PROBLEM |
Copy out the lines of the listing from the one containing "def State.stallMark (s" onward, through the last, without altering any.

RECORDS FOR THIS TASK |
• • • •

-- ==== Sys2Proof/Machine/Access.lean ====
section
/-! DEFINITION. Reading and writing the parts of State that come in families: eye channels, cause
entries, neighbour records, and the fields kept per port, branch or slot. -/

namespace Sys2Proof.Machine

/-- The channel of an eye. -/
def State.chan (s : State) : Eye → EyeChan
  | .entry => s.eyes.entry
  | .exit => s.eyes.exit
  | .checkA => s.eyes.checkA
  | .checkB => s.eyes.checkB
  | .gate => s.eyes.gate
  | .bay => s.eyes.bay

/-- Replace the channel of an eye. -/
def State.setChan (s : State) (e : Eye) (c : EyeChan) : State :=
  match e with
  | .entry => { s with eyes := { s.eyes with entry := c } }
  | .exit => { s with eyes := { s.eyes with exit := c } }
  | .checkA => { s with eyes := { s.eyes with checkA := c } }
  | .checkB => { s with eyes := { s.eyes with checkB := c } }
  | .gate => { s with eyes := { s.eyes with gate := c } }
  | .bay => { s with eyes := { s.eyes with bay := c } }

/-- Change the channel of an eye. -/
def State.updChan (s : State) (e : Eye) (f : EyeChan → EyeChan) : State := s.setChan e (f (s.chan e))

/-- Change every channel. -/
def State.updChans (s : State) (f : EyeChan → EyeChan) : State :=
  { s with eyes := { s.eyes with
      entry := f s.eyes.entry, exit := f s.eyes.exit, checkA := f s.eyes.checkA,
      checkB := f s.eyes.checkB, gate := f s.eyes.gate, bay := f s.eyes.bay } }

/-- All six eyes, in channel order. -/
def Eye.all : List Eye := [.entry, .exit, .checkA, .checkB, .gate, .bay]

/-- A cause's entry. -/
def Causes.get (c : Causes) : Cause → CauseEntry
  | .estop => c.estop
  | .beltOverload => c.beltOverload
  | .beltOverrun => c.beltOverrun
  | .exitJam => c.exitJam
  | .entryJam => c.entryJam
  | .eyeStuck => c.eyeStuck
  | .lostRack => c.lostRack
  | .expectedMissing => c.expectedMissing
  | .strayRack => c.strayRack
  | .tagMismatch => c.tagMismatch
  | .neighbourSilent => c.neighbourSilent
  | .crowding => c.crowding
  | .routeLoop => c.routeLoop
  | .misroute => c.misroute
  | .circling => c.circling
  | .lineOverrun => c.lineOverrun
  | .beltUnsteady => c.beltUnsteady
  | .profileFault => c.profileFault

/-- Replace a cause's entry. -/
def Causes.set (c : Causes) (k : Cause) (e : CauseEntry) : Causes :=
  match k with
  | .estop => { c with estop := e }
  | .beltOverload => { c with beltOverload := e }
  | .beltOverrun => { c with beltOverrun := e }
  | .exitJam => { c with exitJam := e }
  | .entryJam => { c with entryJam := e }
  | .eyeStuck => { c with eyeStuck := e }
  | .lostRack => { c with lostRack := e }
  | .expectedMissing => { c with expectedMissing := e }
  | .strayRack => { c with strayRack := e }
  | .tagMismatch => { c with tagMismatch := e }
  | .neighbourSilent => { c with neighbourSilent := e }
  | .crowding => { c with crowding := e }
  | .routeLoop => { c with routeLoop := e }
  | .misroute => { c with misroute := e }
  | .circling => { c with circling := e }
  | .lineOverrun => { c with lineOverrun := e }
  | .beltUnsteady => { c with beltUnsteady := e }
  | .profileFault => { c with profileFault := e }

/-- A cause's entry in the state. -/
def State.cause (s : State) (c : Cause) : CauseEntry := s.att.causes.get c

/-- Replace a cause's entry in the state. -/
def State.setCause (s : State) (c : Cause) (e : CauseEntry) : State :=
  { s with att := { s.att with causes := s.att.causes.set c e } }

/-- A port's neighbour record (R171). -/
def State.neigh (s : State) : Port → Option Neigh
  | .u0 => s.line.u0
  | .u1 => s.line.u1
  | .d0 => s.line.d0
  | .d1 => s.line.d1

/-- Replace a port's neighbour record. -/
def State.setNeigh (s : State) (p : Port) (n : Option Neigh) : State :=
  match p with
  | .u0 => { s with line := { s.line with u0 := n } }
  | .u1 => { s with line := { s.line with u1 := n } }
  | .d0 => { s with line := { s.line with d0 := n } }
  | .d1 => { s with line := { s.line with d1 := n } }

/-- Change every neighbour record that exists. -/
def State.updNeighs (s : State) (f : Neigh → Neigh) : State :=
  { s with line := { s.line with
      u0 := s.line.u0.map f, u1 := s.line.u1.map f, d0 := s.line.d0.map f, d1 := s.line.d1.map f } }

def UpPort.port : UpPort → Port
  | .u0 => .u0
  | .u1 => .u1

def DownPort.port : DownPort → Port
  | .d0 => .d0
  | .d1 => .d1

/-- The other upstream port. -/
def UpPort.other : UpPort → UpPort
  | .u0 => .u1
  | .u1 => .u0

/-- The other downstream port, or branch. -/
def DownPort.other : DownPort → DownPort
  | .d0 => .d1
  | .d1 => .d0

/-- The station of an upstream port's neighbour; 0 is unconnected. -/
def State.upStation (s : State) : UpPort → Station
  | .u0 => s.boot.prof.u0
  | .u1 => s.boot.prof.u1

/-- The station of a downstream port's neighbour; 0 is unconnected. -/
def State.downStation (s : State) : DownPort → Station
  | .d0 => s.boot.prof.d0
  | .d1 => s.boot.prof.d1

/-- The upstream port whose neighbour a station is, if any. -/
def State.upPortOf (s : State) (st : Station) : Option UpPort :=
  if s.boot.loaded = false ∨ st = 0 then none
  else if s.boot.prof.u0 = st then some .u0
  else if s.boot.prof.u1 = st then some .u1
  else none

/-- The downstream port whose neighbour a station is, if any. -/
def State.downPortOf (s : State) (st : Station) : Option DownPort :=
  if s.boot.loaded = false ∨ st = 0 then none
  else if s.boot.prof.d0 = st then some .d0
  else if s.boot.prof.d1 = st then some .d1
  else none

/-- The next serial of a port (R83). -/
def State.nextSerial (s : State) : DownPort → Serial
  | .d0 => s.ex.serial0
  | .d1 => s.ex.serial1

/-- Advance the next serial of a port, 15 followed by 0 (R84). -/
def State.bumpSerial (s : State) (p : DownPort) : State :=
  match p with
  | .d0 => { s with ex := { s.ex with serial0 := s.ex.serial0 + 1 } }
  | .d1 => { s with ex := { s.ex with serial1 := s.ex.serial1 + 1 } }

/-- A port's span word (R69). -/
def State.span (s : State) : DownPort → SpanWord
  | .d0 => s.dr.span0
  | .d1 => s.dr.span1

def State.setSpan (s : State) (p : DownPort) (w : SpanWord) : State :=
  match p with
  | .d0 => { s with dr := { s.dr with span0 := w } }
  | .d1 => { s with dr := { s.dr with span1 := w } }

/-- A landing slot; none is FREE. -/
def State.slot (s : State) : SlotName → Option Slot
  | .a => s.en.slotA
  | .b => s.en.slotB

def State.setSlot (s : State) (n : SlotName) (x : Option Slot) : State :=
  match n with
  | .a => { s with en := { s.en with slotA := x } }
  | .b => { s with en := { s.en with slotB := x } }

/-- A port's waiting-offer record; none is NONE. -/
def State.noted (s : State) : UpPort → Option Noted
  | .u0 => s.en.noted0
  | .u1 => s.en.noted1

def State.setNoted (s : State) (p : UpPort) (x : Option Noted) : State :=
  match p with
  | .u0 => { s with en := { s.en with noted0 := x } }
  | .u1 => { s with en := { s.en with noted1 := x } }

/-- A port's landing log, oldest first. -/
def State.landLog (s : State) : UpPort → List LandLog
  | .u0 => s.en.log0
  | .u1 => s.en.log1

def State.setLandLog (s : State) (p : UpPort) (x : List LandLog) : State :=
  match p with
  | .u0 => { s with en := { s.en with log0 := x } }
  | .u1 => { s with en := { s.en with log1 := x } }

/-- A port's stall mark. -/
def State.stallMark (s : State) : UpPort → Bool
  | .u0 => s.en.stall0
  | .u1 => s.en.stall1

def State.setStallMark (s : State) (p : UpPort) (x : Bool) : State :=
  match p with
  | .u0 => { s with en := { s.en with stall0 := x } }
  | .u1 => { s with en := { s.en with stall1 := x } }

/-- A branch's steered list, oldest first. -/
def State.steered (s : State) : DownPort → List Steered
  | .d0 => s.rt.steered0
  | .d1 => s.rt.steered1

def State.setSteered (s : State) (b : DownPort) (x : List Steered) : State :=
  match b with
  | .d0 => { s with rt := { s.rt with steered0 := x } }
  | .d1 => { s with rt := { s.rt with steered1 := x } }

/-- A branch's loader set. -/
def State.loaders (s : State) : DownPort → List Station
  | .d0 => s.boot.prof.loaders0
  | .d1 => s.boot.prof.loaders1

/-- A port's reply mark (R149). -/
def State.replyMark (s : State) : UpPort → ReplyMark
  | .u0 => s.idle.reply0
  | .u1 => s.idle.reply1

def State.setReply (s : State) (p : UpPort) (m : ReplyMark) : State :=
  match p with
  | .u0 => { s with idle := { s.idle with reply0 := m } }
  | .u1 => { s with idle := { s.idle with reply1 := m } }

/-- Change the record of a given name. -/
def State.updRec (s : State) (id : Nat) (f : Rec → Rec) : State :=
  { s with track := s.track.map fun r => if r.id = id then f r else r }

/-- The record of a given name. -/
def State.recOf (s : State) (id : Nat) : Option Rec := s.track.find? (fun r => r.id == id)

end Sys2Proof.Machine
end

• • • •

OUTPUT OF THE TASK |
def State.stallMark (s : State) : UpPort → Bool
  | .u0 => s.en.stall0
  | .u1 => s.en.stall1

def State.setStallMark (s : State) (p : UpPort) (x : Bool) : State :=
  match p with
  | .u0 => { s with en := { s.en with stall0 := x } }
  | .u1 => { s with en := { s.en with stall1 := x } }

/-- A branch's steered list, oldest first. -/
def State.steered (s : State) : DownPort → List Steered
  | .d0 => s.rt.steered0
  | .d1 => s.rt.steered1

def State.setSteered (s : State) (b : DownPort) (x : List Steered) : State :=
  match b with
  | .d0 => { s with rt := { s.rt with steered0 := x } }
  | .d1 => { s with rt := { s.rt with steered1 := x } }

/-- A branch's loader set. -/
def State.loaders (s : State) : DownPort → List Station
  | .d0 => s.boot.prof.loaders0
  | .d1 => s.boot.prof.loaders1

/-- A port's reply mark (R149). -/
def State.replyMark (s : State) : UpPort → ReplyMark
  | .u0 => s.idle.reply0
  | .u1 => s.idle.reply1

def State.setReply (s : State) (p : UpPort) (m : ReplyMark) : State :=
  match p with
  | .u0 => { s with idle := { s.idle with reply0 := m } }
  | .u1 => { s with idle := { s.idle with reply1 := m } }

/-- Change the record of a given name. -/
def State.updRec (s : State) (id : Nat) (f : Rec → Rec) : State :=
  { s with track := s.track.map fun r => if r.id = id then f r else r }

/-- The record of a given name. -/
def State.recOf (s : State) (id : Nat) : Option Rec := s.track.find? (fun r => r.id == id)

end Sys2Proof.Machine
end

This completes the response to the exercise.